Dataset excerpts
------------------------------------------------------------------------

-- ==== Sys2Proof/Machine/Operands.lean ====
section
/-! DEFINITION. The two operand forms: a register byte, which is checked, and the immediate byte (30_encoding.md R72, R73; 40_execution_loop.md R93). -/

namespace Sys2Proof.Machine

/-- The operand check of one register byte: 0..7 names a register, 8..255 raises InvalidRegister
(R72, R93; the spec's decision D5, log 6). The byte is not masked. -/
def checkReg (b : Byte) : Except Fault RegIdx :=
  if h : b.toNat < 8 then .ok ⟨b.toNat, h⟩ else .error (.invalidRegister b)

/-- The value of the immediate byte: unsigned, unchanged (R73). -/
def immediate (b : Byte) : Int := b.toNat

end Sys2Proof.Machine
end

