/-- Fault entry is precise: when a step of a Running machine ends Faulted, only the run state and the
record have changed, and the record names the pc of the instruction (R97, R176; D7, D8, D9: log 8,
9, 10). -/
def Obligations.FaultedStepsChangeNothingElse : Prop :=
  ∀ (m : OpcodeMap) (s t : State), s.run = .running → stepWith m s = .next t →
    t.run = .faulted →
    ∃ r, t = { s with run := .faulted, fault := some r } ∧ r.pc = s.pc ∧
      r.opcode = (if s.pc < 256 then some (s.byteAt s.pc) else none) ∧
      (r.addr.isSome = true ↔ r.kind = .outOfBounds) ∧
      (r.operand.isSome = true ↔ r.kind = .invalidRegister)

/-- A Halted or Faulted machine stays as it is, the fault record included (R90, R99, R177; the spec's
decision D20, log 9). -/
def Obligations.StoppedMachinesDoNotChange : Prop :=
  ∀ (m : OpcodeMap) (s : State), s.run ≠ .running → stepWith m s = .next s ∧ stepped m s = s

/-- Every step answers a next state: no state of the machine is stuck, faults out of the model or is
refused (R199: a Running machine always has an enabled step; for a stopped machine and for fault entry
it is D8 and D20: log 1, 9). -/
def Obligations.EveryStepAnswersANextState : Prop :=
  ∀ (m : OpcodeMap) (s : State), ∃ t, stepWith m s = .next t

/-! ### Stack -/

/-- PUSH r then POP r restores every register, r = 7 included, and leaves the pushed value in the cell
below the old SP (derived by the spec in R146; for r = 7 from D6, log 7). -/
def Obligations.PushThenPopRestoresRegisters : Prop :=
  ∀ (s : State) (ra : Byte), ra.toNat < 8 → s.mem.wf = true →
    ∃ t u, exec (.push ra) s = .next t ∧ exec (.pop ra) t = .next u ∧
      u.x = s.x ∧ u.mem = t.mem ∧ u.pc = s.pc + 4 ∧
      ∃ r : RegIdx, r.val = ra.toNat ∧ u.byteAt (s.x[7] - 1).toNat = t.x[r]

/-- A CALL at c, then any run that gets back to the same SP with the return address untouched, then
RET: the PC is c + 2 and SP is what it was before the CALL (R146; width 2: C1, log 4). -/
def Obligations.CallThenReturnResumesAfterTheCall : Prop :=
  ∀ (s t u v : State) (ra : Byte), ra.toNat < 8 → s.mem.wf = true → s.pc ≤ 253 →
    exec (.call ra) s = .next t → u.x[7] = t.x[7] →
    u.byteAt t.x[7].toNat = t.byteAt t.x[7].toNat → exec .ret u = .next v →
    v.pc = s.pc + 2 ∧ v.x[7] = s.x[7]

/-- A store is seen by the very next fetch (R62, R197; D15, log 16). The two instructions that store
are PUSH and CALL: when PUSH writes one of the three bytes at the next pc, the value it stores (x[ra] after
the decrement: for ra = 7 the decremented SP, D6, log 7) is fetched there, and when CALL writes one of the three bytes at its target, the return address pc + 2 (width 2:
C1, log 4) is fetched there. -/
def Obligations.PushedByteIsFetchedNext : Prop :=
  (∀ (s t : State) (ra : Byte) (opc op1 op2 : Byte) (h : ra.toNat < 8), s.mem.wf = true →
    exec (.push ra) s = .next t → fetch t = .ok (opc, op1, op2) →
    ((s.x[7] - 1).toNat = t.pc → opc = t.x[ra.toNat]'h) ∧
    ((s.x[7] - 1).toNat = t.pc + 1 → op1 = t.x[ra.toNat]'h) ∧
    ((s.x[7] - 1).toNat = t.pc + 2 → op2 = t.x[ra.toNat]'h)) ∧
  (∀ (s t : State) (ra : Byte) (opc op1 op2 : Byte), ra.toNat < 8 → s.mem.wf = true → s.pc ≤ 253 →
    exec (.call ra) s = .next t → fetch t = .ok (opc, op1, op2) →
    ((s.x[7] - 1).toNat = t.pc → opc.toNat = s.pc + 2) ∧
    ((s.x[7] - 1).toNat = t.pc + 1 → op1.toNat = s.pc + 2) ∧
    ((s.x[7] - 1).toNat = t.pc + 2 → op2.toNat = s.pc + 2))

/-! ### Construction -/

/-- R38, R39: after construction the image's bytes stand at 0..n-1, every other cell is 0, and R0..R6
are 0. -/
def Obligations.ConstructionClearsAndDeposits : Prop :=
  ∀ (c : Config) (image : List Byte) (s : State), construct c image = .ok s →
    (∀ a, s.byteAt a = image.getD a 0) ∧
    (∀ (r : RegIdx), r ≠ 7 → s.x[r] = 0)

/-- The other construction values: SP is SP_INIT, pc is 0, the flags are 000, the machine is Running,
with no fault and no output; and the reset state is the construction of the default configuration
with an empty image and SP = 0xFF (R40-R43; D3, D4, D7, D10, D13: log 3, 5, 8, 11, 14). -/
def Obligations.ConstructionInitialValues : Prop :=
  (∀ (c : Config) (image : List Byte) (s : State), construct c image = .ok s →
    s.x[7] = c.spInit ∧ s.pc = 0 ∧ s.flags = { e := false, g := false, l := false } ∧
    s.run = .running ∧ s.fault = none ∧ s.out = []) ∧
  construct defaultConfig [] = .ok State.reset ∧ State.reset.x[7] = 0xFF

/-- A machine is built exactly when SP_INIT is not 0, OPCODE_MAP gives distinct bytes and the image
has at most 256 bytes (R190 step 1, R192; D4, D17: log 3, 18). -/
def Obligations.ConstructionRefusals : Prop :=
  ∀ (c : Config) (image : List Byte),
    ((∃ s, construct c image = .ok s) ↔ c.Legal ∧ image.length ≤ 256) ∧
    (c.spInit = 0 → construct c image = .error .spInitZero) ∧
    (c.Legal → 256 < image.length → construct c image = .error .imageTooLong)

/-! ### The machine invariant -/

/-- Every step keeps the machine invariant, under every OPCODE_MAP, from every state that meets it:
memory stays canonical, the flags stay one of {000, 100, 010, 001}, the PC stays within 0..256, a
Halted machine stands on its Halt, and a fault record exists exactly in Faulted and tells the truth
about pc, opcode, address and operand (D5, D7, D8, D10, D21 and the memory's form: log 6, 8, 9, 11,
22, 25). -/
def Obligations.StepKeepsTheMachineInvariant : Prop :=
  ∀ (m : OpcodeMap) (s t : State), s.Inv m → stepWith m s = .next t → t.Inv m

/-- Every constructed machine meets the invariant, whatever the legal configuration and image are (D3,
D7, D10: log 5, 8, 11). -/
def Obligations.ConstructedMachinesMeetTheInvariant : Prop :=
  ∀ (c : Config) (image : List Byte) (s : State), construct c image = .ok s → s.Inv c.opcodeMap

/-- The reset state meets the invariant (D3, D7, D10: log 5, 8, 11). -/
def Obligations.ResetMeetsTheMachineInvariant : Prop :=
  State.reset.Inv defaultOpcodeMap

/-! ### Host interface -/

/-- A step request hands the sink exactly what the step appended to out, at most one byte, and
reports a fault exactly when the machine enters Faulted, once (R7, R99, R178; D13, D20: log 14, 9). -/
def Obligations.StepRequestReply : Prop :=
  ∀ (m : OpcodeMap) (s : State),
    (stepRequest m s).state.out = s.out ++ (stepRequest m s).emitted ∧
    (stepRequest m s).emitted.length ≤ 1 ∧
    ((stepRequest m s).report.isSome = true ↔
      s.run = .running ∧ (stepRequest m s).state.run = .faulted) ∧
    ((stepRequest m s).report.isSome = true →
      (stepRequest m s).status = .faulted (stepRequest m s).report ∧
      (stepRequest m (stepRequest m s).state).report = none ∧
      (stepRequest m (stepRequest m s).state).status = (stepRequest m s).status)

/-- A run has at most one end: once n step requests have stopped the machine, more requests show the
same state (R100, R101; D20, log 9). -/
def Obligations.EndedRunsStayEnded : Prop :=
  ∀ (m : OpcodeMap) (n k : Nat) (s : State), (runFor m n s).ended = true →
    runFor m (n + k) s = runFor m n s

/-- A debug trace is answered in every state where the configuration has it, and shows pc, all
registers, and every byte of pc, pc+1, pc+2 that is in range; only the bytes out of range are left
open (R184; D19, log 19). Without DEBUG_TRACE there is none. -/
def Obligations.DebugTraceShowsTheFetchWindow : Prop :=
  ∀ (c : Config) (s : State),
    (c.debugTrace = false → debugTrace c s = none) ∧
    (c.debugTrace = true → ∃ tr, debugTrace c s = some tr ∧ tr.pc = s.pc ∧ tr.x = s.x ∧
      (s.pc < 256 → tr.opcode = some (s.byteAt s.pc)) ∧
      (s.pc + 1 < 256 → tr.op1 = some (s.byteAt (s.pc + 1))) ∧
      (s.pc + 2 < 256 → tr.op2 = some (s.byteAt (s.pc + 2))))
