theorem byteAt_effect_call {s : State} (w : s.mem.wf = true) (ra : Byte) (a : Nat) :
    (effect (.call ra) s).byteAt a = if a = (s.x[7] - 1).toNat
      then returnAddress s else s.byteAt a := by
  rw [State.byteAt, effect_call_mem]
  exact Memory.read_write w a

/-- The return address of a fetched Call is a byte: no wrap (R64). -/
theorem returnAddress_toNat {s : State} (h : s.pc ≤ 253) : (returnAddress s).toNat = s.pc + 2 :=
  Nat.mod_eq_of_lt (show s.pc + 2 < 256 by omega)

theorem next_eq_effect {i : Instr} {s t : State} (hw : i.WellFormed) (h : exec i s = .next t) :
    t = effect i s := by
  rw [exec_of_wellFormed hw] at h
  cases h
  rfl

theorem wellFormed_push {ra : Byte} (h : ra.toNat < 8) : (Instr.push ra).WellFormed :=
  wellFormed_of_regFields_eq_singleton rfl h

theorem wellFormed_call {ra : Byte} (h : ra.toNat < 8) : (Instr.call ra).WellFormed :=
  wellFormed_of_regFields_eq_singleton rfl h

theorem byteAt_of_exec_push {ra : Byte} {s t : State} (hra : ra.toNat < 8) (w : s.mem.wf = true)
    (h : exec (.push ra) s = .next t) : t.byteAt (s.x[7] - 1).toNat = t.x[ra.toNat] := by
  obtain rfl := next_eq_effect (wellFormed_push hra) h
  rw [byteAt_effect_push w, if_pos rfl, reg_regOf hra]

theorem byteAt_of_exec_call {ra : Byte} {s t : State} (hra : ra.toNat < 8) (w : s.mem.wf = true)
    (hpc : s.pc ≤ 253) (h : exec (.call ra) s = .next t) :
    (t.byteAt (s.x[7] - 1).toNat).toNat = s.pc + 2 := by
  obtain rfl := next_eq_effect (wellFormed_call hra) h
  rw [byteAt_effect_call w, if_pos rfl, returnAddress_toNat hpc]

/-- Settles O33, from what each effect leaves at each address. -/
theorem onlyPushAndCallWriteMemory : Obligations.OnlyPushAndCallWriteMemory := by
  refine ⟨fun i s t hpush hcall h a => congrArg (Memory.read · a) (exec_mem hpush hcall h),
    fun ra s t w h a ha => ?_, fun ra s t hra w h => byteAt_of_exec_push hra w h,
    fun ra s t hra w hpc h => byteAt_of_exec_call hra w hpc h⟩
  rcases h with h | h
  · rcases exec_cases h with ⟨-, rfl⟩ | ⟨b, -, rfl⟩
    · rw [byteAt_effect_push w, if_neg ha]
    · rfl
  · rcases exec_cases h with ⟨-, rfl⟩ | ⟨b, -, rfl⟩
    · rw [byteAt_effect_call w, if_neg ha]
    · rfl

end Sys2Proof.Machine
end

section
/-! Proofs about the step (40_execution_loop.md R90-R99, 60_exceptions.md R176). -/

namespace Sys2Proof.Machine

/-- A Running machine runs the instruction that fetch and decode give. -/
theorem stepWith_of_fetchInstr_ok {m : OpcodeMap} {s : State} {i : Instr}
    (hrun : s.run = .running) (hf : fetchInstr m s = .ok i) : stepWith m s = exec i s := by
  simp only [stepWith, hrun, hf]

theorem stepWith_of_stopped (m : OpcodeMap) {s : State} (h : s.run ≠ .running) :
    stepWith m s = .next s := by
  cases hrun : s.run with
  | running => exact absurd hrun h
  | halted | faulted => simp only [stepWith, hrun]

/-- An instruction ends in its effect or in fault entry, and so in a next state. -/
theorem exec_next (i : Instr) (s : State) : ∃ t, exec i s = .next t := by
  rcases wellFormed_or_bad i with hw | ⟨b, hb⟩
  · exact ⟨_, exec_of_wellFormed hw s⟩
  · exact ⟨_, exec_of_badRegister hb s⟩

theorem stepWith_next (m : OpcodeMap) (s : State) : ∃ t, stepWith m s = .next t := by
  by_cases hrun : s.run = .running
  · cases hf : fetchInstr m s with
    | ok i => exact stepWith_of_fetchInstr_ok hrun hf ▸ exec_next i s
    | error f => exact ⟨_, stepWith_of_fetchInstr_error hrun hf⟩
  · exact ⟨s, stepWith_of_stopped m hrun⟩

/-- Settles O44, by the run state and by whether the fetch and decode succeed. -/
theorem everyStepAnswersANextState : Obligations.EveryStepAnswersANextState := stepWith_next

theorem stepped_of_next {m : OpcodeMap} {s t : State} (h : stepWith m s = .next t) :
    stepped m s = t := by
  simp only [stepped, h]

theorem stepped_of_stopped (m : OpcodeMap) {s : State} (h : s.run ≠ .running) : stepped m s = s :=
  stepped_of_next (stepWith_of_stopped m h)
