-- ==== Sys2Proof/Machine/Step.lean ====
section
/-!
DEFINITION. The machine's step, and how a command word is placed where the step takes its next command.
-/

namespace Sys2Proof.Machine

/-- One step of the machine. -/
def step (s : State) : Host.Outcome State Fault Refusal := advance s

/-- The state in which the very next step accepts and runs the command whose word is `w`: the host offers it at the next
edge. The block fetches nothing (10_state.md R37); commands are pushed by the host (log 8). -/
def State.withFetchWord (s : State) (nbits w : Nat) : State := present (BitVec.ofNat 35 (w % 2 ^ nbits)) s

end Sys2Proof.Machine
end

------------------------------------------------------------------------

Scan the records above for the lines holding "s.mem.wf = true) (ra" and "(h : exec (.push". Transcribe those two and every line between them word for word, and no others.

● Solution to this exercise
theorem byteAt_effect_call {s : State} (w : s.mem.wf = true) (ra : Byte) (a : Nat) :
    (effect (.call ra) s).byteAt a = if a = (s.x[7] - 1).toNat
      then returnAddress s else s.byteAt a := by
  rw [State.byteAt, effect_call_mem]
  exact Memory.read_write w a

/-- The return address of a fetched Call is a byte: no wrap (R64). -/
theorem returnAddress_toNat {s : State} (h : s.pc ≤ 253) : (returnAddress s).toNat = s.pc + 2 :=
  Nat.mod_eq_of_lt (show s.pc + 2 < 256 by omega)

theorem next_eq_effect {i : Instr} {s t : State} (hw : i.WellFormed) (h : exec i s = .next t) :
    t = effect i s := by
  rw [exec_of_wellFormed hw] at h
  cases h
  rfl

theorem wellFormed_push {ra : Byte} (h : ra.toNat < 8) : (Instr.push ra).WellFormed :=
  wellFormed_of_regFields_eq_singleton rfl h

theorem wellFormed_call {ra : Byte} (h : ra.toNat < 8) : (Instr.call ra).WellFormed :=
  wellFormed_of_regFields_eq_singleton rfl h

theorem byteAt_of_exec_push {ra : Byte} {s t : State} (hra : ra.toNat < 8) (w : s.mem.wf = true)
    (h : exec (.push ra) s = .next t) : t.byteAt (s.x[7] - 1).toNat = t.x[ra.toNat] := by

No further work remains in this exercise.